You can't get much better than that.
Well, maybe you can. We have a metric we use at numberFire called nERD, which tells us the number of points a team would be expected to win by on a neutral field against an average team. A squad with a nERD of, say, 9.00 would be expected to beat an ordinary team by nine points on a neutral field. If the opposition had a nERD of 2.50, the expected point differential in the game would be 6.50.
In 2014, the Seahawks ended the regular season with a nERD of 8.95, the best in the NFL. New England's was a close 7.68.
Like I said, we've seen 478 different NFL teams compete since the turn of the century -- over the last 15 years. How do these nERD scores compete?

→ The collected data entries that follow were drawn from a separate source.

/-- Hops between ergs on the 4 × 4 grid, and between crews of an erg. -/
def ergHops (a b : Nat) : Nat := dist (a / 4) (b / 4) + dist (a % 4) (b % 4)
def crewHops (a b : Nat) : Nat := dist (a % 48 / 8) (b % 48 / 8) + dist (a % 8) (b % 8)

/-- Ergs by distance from d, then by index. -/
def ergOrder (d : Nat) : List Nat := (List.range 7).flatMap fun h => (List.range 16).filter fun e => ergHops d e == h

/-- Crews of an erg, by index. -/
def ergCrews (d : Nat) : List Nat := (List.range 48).map (48 * d + ·)

/-- Crews of a crew's erg by hops from it, then by index. -/
def crewOrder (c : Nat) : List Nat :=
  (List.range 13).flatMap fun h => (ergCrews (c / 48)).filter fun e => crewHops c e == h

/-- Descriptors in a crew's queue, parked ones included (R120). -/
def State.queued (s : State) (c : Nat) : Nat := (s.crew c).queue.length + (s.crew c).parked.length

/-- The crew that takes over from a crew of erg d (Table TASK.5): the good crew of the set with the lowest index on that erg,
else on the nearest erg. -/
def State.substitute (s : State) (d p : Nat) (ok : Nat → Bool) : Option Nat :=
  ((ergOrder d).flatMap ergCrews).find? fun c => s.inSet p c && ok c

/-- Whether crew c's erg can run a task: a route-2 CONV needs a good Bow (R255, R256). -/
def State.bowOk (s : State) (t : Task) (c : Nat) : Bool := !t.onBow || (s.erg (c / 48)).bow == .good

/-- The status of a task that no crew of its set can take: a set with good crews lacks only a good Bow (R121, R256). -/
def State.noCrew (s : State) (t : Task) : Status :=
  if t.onBow && ((List.range 768).any (s.inSet t.part)) then .unitAbsent else .crewRetired

/-! ### Commit lines (R125, R386, R387) -/

/-- Lines of an erg that are reserved to LC tasks. -/
def State.lcLines (s : State) (d : Nat) : Nat := min (s.fld (ergReg d 0x1C0) 0 16) 32768

/-- Whether a task of the class could ever hold `n` lines on erg d. -/
def State.fitsErg (s : State) (d : Nat) (lc : Bool) (n : Nat) : Bool := lc || decide (n ≤ 32768 - s.lcLines d)

/-- Reserve `n` lines of erg d, all or none: how many of them come from the LC lines. -/
def State.linesFree (s : State) (d : Nat) (lc : Bool) (n : Nat) : Option Nat :=
  let e := s.erg d
  let a := if lc then min n (s.lcLines d - e.lcUsed) else 0
  if n - a ≤ 32768 - s.lcLines d - e.used then some a else none

/-- The granules' address of a tag's grant (R271). -/
def State.grantDa (s : State) (g : Nat) : Nat := join (s.reg 0x02020000) (s.reg 0x02020004) + g * 0x10000

/-- The tags at P = 2 whose src range an output of the task overlaps: source and scale range, and the grant (R273, R274). -/
def State.p2Tags (s : State) (t : Task) : List (Nat × Nat × Nat × Nat × Nat) :=
  let outs := ((s.opdsOf t).filter (·.out)).flatMap (·.rngs)
  (s.lowp.tags.filter fun e => e.2.p2 &&
    (outs.any fun r => decide (r.1 < e.2.srcBase + e.2.srcLen) && decide (e.2.srcBase < r.1 + r.2))).map
    fun e => (e.2.srcBase, e.2.srcLen, e.2.sclBase, e.2.sclLen, s.grantDa e.2.grant)

/-- The tags whose residuals the task writes: the kinds that produce them (R273). -/
def State.p2Grants (s : State) (t : Task) : List (Nat × Nat × Nat × Nat × Nat) :=
  if t.kind = kMatmul ∨ t.kind = kConv ∨ t.kind = kVecprog then s.p2Tags t else []

/-- Lines that a task reserves: twice its hold_lines when its output overlaps a tag at P = 2, whatever its kind (R274). -/
def State.lineNeed (s : State) (t : Task) : Nat := if (s.p2Tags t).isEmpty then t.holdLines else 2 * t.holdLines

/-! ### Conditions of a take -/

/-- A counter has reached a value (R116). -/
def reached (v w : Word) : Bool := decide ((v - w).toNat < 2 ^ 31)

/-- The start fence is met. -/
def State.fenceMet (s : State) (t : Task) : Bool := t.waitCtr == 0xFFFF || reached (s.ctr t.waitCtr) t.waitVal

/-- Every earlier descriptor of the task's ring is DONE. -/
def State.firstLive (s : State) (id : Nat) (t : Task) : Bool :=
  match t.ring with
  | none => true
  | some q => (s.ring q).live.head? == some id

/-- The task's tag is watched (R269). -/
def State.watched (s : State) (t : Task) : Bool := (Tab.get Tag.none s.lowp.tags t.layerTag).watch

/-- Tensors that a task touches, and whether it writes them (R310). -/
def State.touched (s : State) (t : Task) : List (Nat × Bool) :=
  let os := s.opdsOf t
  (s.tier.tensors.filter fun e => e.2.state != .unregistered).filterMap fun e =>
    let hit (o : Opd) : Bool := o.rngs.any fun r => decide (r.1 < e.2.name + e.2.pages * tierPage) && decide (e.2.name < r.1 + r.2)
    if os.any fun o => o.out && hit o then some (e.1, true)
    else if os.any hit then some (e.1, false)
    else none

/-- Whether a pin cannot be taken in a tensor's state (Table TIER.4). -/
def pinBlocked (st : TensorState) (write mine : Bool) : Bool :=
  match st with
  | .copyIn => write
  | .recompute => !(write && mine)
  | .copyOut => true
  | _ => false

/-- Some pin of the task cannot be taken now. -/
def State.pinsBlocked (s : State) (t : Task) : Bool :=
  (s.touched t).any fun p => pinBlocked (s.tensor p.1).state p.2 (t.recompute == some p.1)

/-- Whether a condition of a take is not met, for a task that a scull of crew c tries (Table TASK.4, R118, R205, R223, R255,
R276, R311, R368, R386). -/
def State.blocks (s : State) (c id : Nat) (t : Task) (why : ParkWhy) : Bool :=
  let e := s.erg (c / 48)
  match why with
  | .counter => !s.fenceMet t
  | .barrier => (t.barrier || t.kind == kFence) && !s.firstLive id t
  | .collective => t.kind == kCollect && decide (64 ≤ s.colls.running.length)
  | .evaluation => s.lowp.busy && s.watched t
  | .seifTest => t.kind == kAttend && (s.crew c).seifTest
  | .context => t.kind == kAttend && decide (2 ≤ (s.crew c).ctxHeld.length)
  | .bow => t.onBow && e.bow == .good && (e.bowTask.isSome || e.bowTest)
  | .lines => (s.linesFree (c / 48) t.lc (s.lineNeed t)).isNone
  | .claim => s.claimOutcome t == .parks
  | .pin => s.pinsBlocked t

/-- Why a task that a scull of crew c tries must park, if it must: the first condition that is not met. -/
def State.parkReason (s : State) (c id : Nat) (t : Task) : Option ParkWhy :=
  [ParkWhy.counter, .barrier, .collective, .evaluation, .seifTest, .context, .bow, .lines, .claim, .pin].find?
    (s.blocks c id t)

/-! ### Queues -/

/-- Enter the tail, or the head, of the home crew's queue. -/
def State.enqueue (s : State) (id : Nat) (head : Bool) : State :=
  let t := s.task id
  let s := s.setTask id { t with state := .queued }
  let k := s.crew t.home
  s.setCrew t.home { k with queue := if head then id :: k.queue else k.queue ++ [id] }

/-- Leave the queue or the parked list of the home crew. -/
def State.dequeue (s : State) (id : Nat) : State :=
  let c := (s.task id).home
  let k := s.crew c
  s.setCrew c { k with queue := k.queue.filter (· != id), parked := k.parked.filter (· != id) }

/-- Move a queued task that a scull of crew c tried to its home crew's parked list and count it; what the erg lacks is
counted there. -/
def State.park (s : State) (c id : Nat) (why : ParkWhy) : State :=
  let d := c / 48
  let s := s.dequeue id
  let t := s.task id
  let s := s.setTask id { t with state := .parked why, parkedAt := c }
  let k := s.crew t.home
  let s := (s.setCrew t.home { k with parked := k.parked ++ [id] }).bump (crewReg t.home 0xC) 0 32
  match why with
  | .lines =>
    let s := s.bump (ergReg d 0x14C) 0 32
    if t.lc then s else s.bump (ergReg d 0x1C4) 16 16
  | .claim => s.bump 0x0201004C 16 16
  | .bow => s.bump (ergReg d 0x19C) 0 32
  | _ => s

/-- Wake one crew's parked tasks whose condition, where they were tried, is met now: the first parked stands first in the
queue (R117, R122). -/
def State.wakeCrew (s : State) (c : Nat) : State :=
  (s.crew c).parked.reverse.foldl (fun s id =>
    match (s.task id).state with
    | .parked why =>
      if s.blocks (s.task id).parkedAt id (s.task id) why then s else (s.dequeue id).enqueue id true
    | _ => s) s

/-- Wake every parked task whose condition is met. -/
def State.rewake (s : State) : State :=
  (s.crews.filter fun e => !e.2.parked.isEmpty).foldl (fun s e => s.wakeCrew e.1) s

/-! ### What a run holds -/

/-- Release commit lines, claims, pins, context and Bow of a task (R103, R223, R310). -/
def State.releaseRun (s : State) (id : Nat) : State :=
  let s := if (s.task id).claimant = some .swapper then s.returnFrames id else s
  let s := s.releaseClaims id
  let t := s.task id
  let d := (t.scull.getD 0) / 768
  let e := s.erg d
  let s := if t.lines = 0 then s
    else s.setErg d { e with lcUsed := e.lcUsed - t.lcLines, used := e.used - (t.lines - t.lcLines) }
  let s := t.pins.foldl (fun s p =>
    let x := s.tensor p.1
    s.updTensor p.1 { x with pinsR := x.pinsR.filter (· != id), pinsW := x.pinsW.filter (· != id) }) s
  let c := (t.scull.getD 0) / 16
  let s := if t.ctx then s.setCrew c { s.crew c with ctxHeld := (s.crew c).ctxHeld.filter (· != id) } else s
  let s := if t.bowHeld then s.setErg d { s.erg d with bowTask := none } else s
  s.setTask id { t with lines := 0, lcLines := 0, pins := [], ctx := false, bowHeld := false }

/-- Leave the scull that runs or keeps the task: its slots are FREE (Table SCULL.3). -/
def State.leaveScull (s : State) (id : Nat) : State :=
  match (s.task id).scull with
  | none => s
  | some k =>
    let u := s.scull k
    s.setScull k { u with task := if u.task = some id then none else u.task, suspended := u.suspended.filter (· != id),
                          bank := u.bank.filter fun b => b.task != id }

/-- A task with everything of its run gone; its seed stays (R72, R129). -/
def Task.fresh (t : Task) : Task :=
  { t with scull := .none, todo := [], flying := [], image := [], held := [], computed := false, exc := 0, sticky := 0,
           counts := .empty, tally := .empty, lo := .none, grants := [], nk := 0, frames := [], pages := [], shadow := [],
           fills := [], nextFill := 0, worked := 0, opened := 0, counted := [],
           chunksOut := false, overrun := false, busyUs := 0, susp := 0 }

/-! ### DONE (Table TASK.4, R411, R412) -/

/-- Raise a ring's vector, at most once in each span of its hold (R412). -/
def State.ringIrq (s : State) (q : Nat) : State :=
  let r := s.ring q
  let hold := s.fld (ringReg q 0x28) 0 16
  let inSpan := decide (hold ≠ 0) && (r.lastIrq.any fun a => decide (s.etc < a + hold))
  if inSpan then s.setRing q { r with deferred := true }
  else (s.setRing q { r with lastIrq := some s.etc }).raise (s.fld (ringReg q 8) 11 8)

/-- Write one completion record (Table HOST.2) at CQ_TAIL. -/
def State.putRecord (s : State) (q : Nat) (ws : List Word) : State :=
  let n := (s.ring q).cqTail
  let sz := s.fld (ringReg q 8) 5 5
  let base := hostBase + s.fld (ringReg q 0xC) 12 20 * 4096 + s.fld (ringReg q 0x10) 0 16 * 0x100000000
  let phase := 1 - n.toNat / 2 ^ sz % 2
  let ws := ws.modifyHead fun w => setBits w 16 1 phase
  let s := s.store (wordCells (base + n.toNat % 2 ^ sz * 32) ws)
  s.setRing q { s.ring q with cqTail := n + 1 }

/-- The words of a task's record; flags appear only with OK (R80). -/
def State.recordOf (s : State) (q : Nat) (t : Task) (st : Status) : List Word :=
  let ok := st == .ok
  [w32 (st.code + (if ok then t.exc.toNat * 0x20000 + t.sticky.toNat * 0x400000 else 0) + t.kind * 0x10000000),
   t.seq, w32 t.key, w32 (q + (t.lastCrew.getD 0x3FF) * 0x200 + min t.runs 4 * 0x80000), w32 s.etc,
   w32 (s.etc / 0x100000000), 0, 0]

/-- A DRAINING ring whose last fetched descriptor is DONE becomes DISABLED (Table HOST.3). -/
def State.drainRing (s : State) (q : Nat) : State :=
  let r := s.ring q
  if r.state = .draining ∧ r.live = [] ∧ r.reads = [] then s.setRing q { r with state := .disabled } else s

/-- Count v of a ring comes before count w. -/
def before (v w : Word) : Bool := v != w && reached w v

/-- The earliest failure before a FENCE of count `seq` (R118). -/
def Ring.fenceFail (r : Ring) (seq : Word) : Option (Word × Status) :=
  (r.failed.filter fun f => before f.1 seq).foldl (fun b f =>
    match b with
    | none => some f
    | some x => if before f.1 x.1 then some f else some x) none

/-- Ring bookkeeping of a descriptor that is DONE. -/
def State.ringDone (s : State) (q id : Nat) (st : Status) : State :=
  let t := s.task id
  let r := s.ring q
  let fence := r.fence == some id
  let s := s.setRing q { r with
    live := r.live.filter (· != id)
    waiting := r.waiting.filter (· != id)
    reserved := r.reserved - 1
    fence := if fence then none else r.fence
    failed := if fence then r.failed.filter fun f => !before f.1 t.seq else if st = .ok then r.failed else r.failed ++ [(t.seq, st)] }
  let s := if t.cmpl || st != .ok then
      let s := s.putRecord q (s.recordOf q t st)
      if t.irq && decide (s.fld (ringReg q 8) 19 1 = 1) then s.ringIrq q else s
    else s
  s.drainRing q

/-- Add to a dependency counter; 0xFFFF names none (R116). -/
def State.addCtr (s : State) (n : Nat) (v : Word) : State := if n = 0xFFFF then s else s.setCtr n (s.ctr n + v)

If you consider this logically, we've seen 30 Super Bowl teams since 2000, counting this season. You would expect, then, for these Super Bowl representatives to at least rank close to the top 30 in nERD. Sure, some teams make the Super Bowl when they're not very good, but the Patriots and Seahawks are both one seeds. They're good.
They're just not as good as you might think. Seattle's 8.95 nERD ranks 30th since 2000 -- according to our numbers, last year's Seattle team was 1.74 points better.
What's more shocking is that New England's nERD is 50th. Within the Patriots' history since the turn of the century, this is actually New England's eighth-best team. It just goes to show how dominant they've been over the last 15 years, considering eight of their 15 teams are top-50 ones.
From strictly a nERD perspective -- and, for the record, this isn't the end-all to our game projections, especially because this value can change in the playoffs -- we'd expect a 1.27-point Super Bowl game. It's going to be close.